Social media are even worse: Facebook, which as Carole Cadwalladr revealed was complicit in the Brexit disinformation campaign, is owned by Mark Zuckerberg and Peter Thiel sits on its Board. Twitter, which was bought by Elon Musk, partner of Peter Thiel in PayPal, has since become a vehicle for far-right disinformation. Musk claims to be a ‘free speech absolutist’ but while he has made sure that extreme right-wing content is now permitted under his rules, he removes accounts which are critical of him. It is a strange version of free speech he supports.
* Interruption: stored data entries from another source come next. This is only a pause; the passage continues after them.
-- ==== Sys2Proof/Laws/Sink.lean ====
section
/-! SUPPORT. What the output cursor can do (20_memory.md R68): one lemma for `emit8`, one for `emitBytes`. -/

namespace Sys2Proof.Machine

/-- What holds of a sink reached from another by accepted bytes: only indices from the old cursor on were written, all
below the capacity, and the space keeps its form. -/
structure Sink.Reaches (cap : Nat) (k k' : Sink) : Prop where
  rising : k.j ≤ k'.j
  fits   : k'.j ≤ cap ∨ k'.j = k.j
  below  : ∀ a, a < k.j ∨ k'.j ≤ a → k'.mem.read a = k.mem.read a
  seed   : k'.mem.seed = k.mem.seed
  wf     : k.mem.wf → k'.mem.wf
  within : k.mem.within cap → k'.mem.within cap

theorem Sink.Reaches.refl (cap : Nat) (k : Sink) : Sink.Reaches cap k k :=
  ⟨le_refl _, .inr rfl, fun _ _ => rfl, rfl, id, id⟩

theorem Sink.Reaches.trans {cap : Nat} {k k' k'' : Sink} (h : Sink.Reaches cap k k') (h' : Sink.Reaches cap k' k'') :
    Sink.Reaches cap k k'' where
  rising := le_trans h.rising h'.rising
  fits := by have := h.fits; have := h'.fits; have := h.rising; have := h'.rising; omega
  below a ha := by
    have := h.rising; have := h'.rising
    rw [h'.below a (by omega), h.below a (by omega)]
  seed := h'.seed.trans h.seed
  wf := h'.wf ∘ h.wf
  within := h'.within ∘ h.within

/-- `emit8` either writes one byte at the cursor, below the capacity, or raises IoFailure(sink full). -/
theorem emit8_cases (cap : Nat) (k : Sink) (v : Byte) :
    (k.j < cap ∧ emit8 cap k v = .ok ⟨k.mem.write k.j v, k.j + 1⟩) ∨
    (cap ≤ k.j ∧ emit8 cap k v = .error (.ioFailure .sinkFull)) := by
  unfold emit8
  split
  · exact .inl ⟨by assumption, rfl⟩
  · exact .inr ⟨by omega, rfl⟩

theorem emit8_reaches {cap : Nat} {k k' : Sink} {v : Byte} (h : emit8 cap k v = .ok k') : Sink.Reaches cap k k' := by
  rcases emit8_cases cap k v with ⟨hj, e⟩ | ⟨_, e⟩ <;> rw [e] at h
  · cases h
    refine ⟨Nat.le_succ _, .inl hj, fun a ha => Memory.read_write_other _ _ _ _ (by dsimp only at ha; omega), rfl,
      Memory.wf_write _ _ _, fun hw => Memory.within_write _ _ _ _ hw hj⟩
  · cases h

/-- `emitBytes` writes the bytes in order from the cursor on if they all fit, and raises IoFailure(sink full) if they
do not. -/
theorem emitBytes_ok {cap : Nat} (vs : List Byte) {k : Sink} (h : k.j + vs.length ≤ cap) :
    ∃ m, emitBytes cap k vs = .ok ⟨m, k.j + vs.length⟩ ∧
      ∀ a, m.read a = if k.j ≤ a then (vs[a - k.j]?).getD (k.mem.read a) else k.mem.read a := by
  induction vs generalizing k with
  | nil => exact ⟨k.mem, rfl, fun a => by simp⟩
  | cons v vs ih =>
    rw [List.length_cons] at h
    have hk : k.j < cap := by omega
    obtain ⟨m, hm, hr⟩ := ih (k := ⟨k.mem.write k.j v, k.j + 1⟩) (by dsimp only; omega)
    refine ⟨m, ?_, fun a => ?_⟩
    · simp only [emitBytes, emit8, hk, if_true, Except.bind, hm, List.length_cons]
      congr 2; omega
    · rw [hr a]
      dsimp only
      rcases lt_trichotomy a k.j with ha | rfl | ha
      · rw [if_neg (by omega), if_neg (by omega), Memory.read_write_other _ _ _ _ (by omega)]
      · simp
      · obtain ⟨d, rfl⟩ : ∃ d, a = k.j + 1 + d := ⟨a - (k.j + 1), by omega⟩
        rw [if_pos (by omega), if_pos (by omega), Memory.read_write_other _ _ _ _ (by omega)]
        rw [show k.j + 1 + d - (k.j + 1) = d by omega, show k.j + 1 + d - k.j = d + 1 by omega, List.getElem?_cons_succ]

theorem emitBytes_full {cap : Nat} (vs : List Byte) {k : Sink} (hk : k.j ≤ cap) (h : cap < k.j + vs.length) :
    emitBytes cap k vs = .error (.ioFailure .sinkFull) := by
  induction vs generalizing k with
  | nil => simp at h; omega
  | cons v vs ih =>
    rw [List.length_cons] at h
    rcases emit8_cases cap k v with ⟨hj, e⟩ | ⟨_, e⟩
    · simp only [emitBytes, e, Except.bind]
      exact ih (by dsimp only; omega) (by dsimp only; omega)
    · simp only [emitBytes, e, Except.bind]

theorem emitBytes_reaches {cap : Nat} (vs : List Byte) {k k' : Sink} (h : emitBytes cap k vs = .ok k') :
    Sink.Reaches cap k k' := by
  induction vs generalizing k with
  | nil => cases h; exact .refl cap _
  | cons v vs ih =>
    rcases emit8_cases cap k v with ⟨_, e⟩ | ⟨_, e⟩ <;> simp only [emitBytes, e, Except.bind] at h
    · exact (emit8_reaches e).trans (ih h)
    · cases h

end Sys2Proof.Machine
end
Meanwhile, the far-right think tanks in Tufton Street are still able to claim charitable status as they put forward extreme right-wing policies like these:
- The Adam Smith Institute believes that Britain needs more slums;
- The Centre for Policy Studies has a plan to help with the cost-of-living crisis by removing the green levy from energy bills (despite the climate emergency and instead of price caps on energy companies), by reducing standards of childcare to reduce cost and by unilaterally abolishing all import tariffs;
- The Global Warming Policy Foundation claims that ‘Empirical Observation shows no Evidence of “Climate Crisis”’; and
- The Institute for Economic Affairs (IEA) wants to abolish the NHS; and
- The Taxpayers Alliance called for benefits to pensioners to be slashed because “some of the people… won’t be around to vote against you in the next election [and the rest] might have forgotten by then.”
That would not matter if these think tanks were treated as fringe groups and ignored by politicians and the media, but the opposite is true: every recent candidate to lead the Conservative Party has been a protégé of one or more of these think-tanks. Truss’s disastrous mini-Budget was hugely influenced by the IEA. And the media give them a far greater platform than many far more reputable sources of political commentary.
As we wrote before the election, the far right may have lost the battle, but they have no intention of losing the war.
Conclusion
The majority of the UK population is fighting for its interests against a small number of far-right billionaires whose combined influence is huge.
To win the war, we need the new government to deliver. And to have a realistic chance of delivering, they will need to change gear fast:
- Abandon the small target strategy – anything radical needs to be done while the mandate is fresh;
- Carry out constitutional repair;
- Tackle the rewiring of Britain’s institutions while they can;
- Think radically about how to reduce leakage and boost growth;
- Ensure that there are no blunders on voters’ top two issues: the cost-of-living crisis and the NHS.
The five actions set out in Chapter 15 of the book 99%: Mass Impoverishment and How We Can End It and briefly summarised in this article give a framework for rebuilding the UK’s governance and social contract.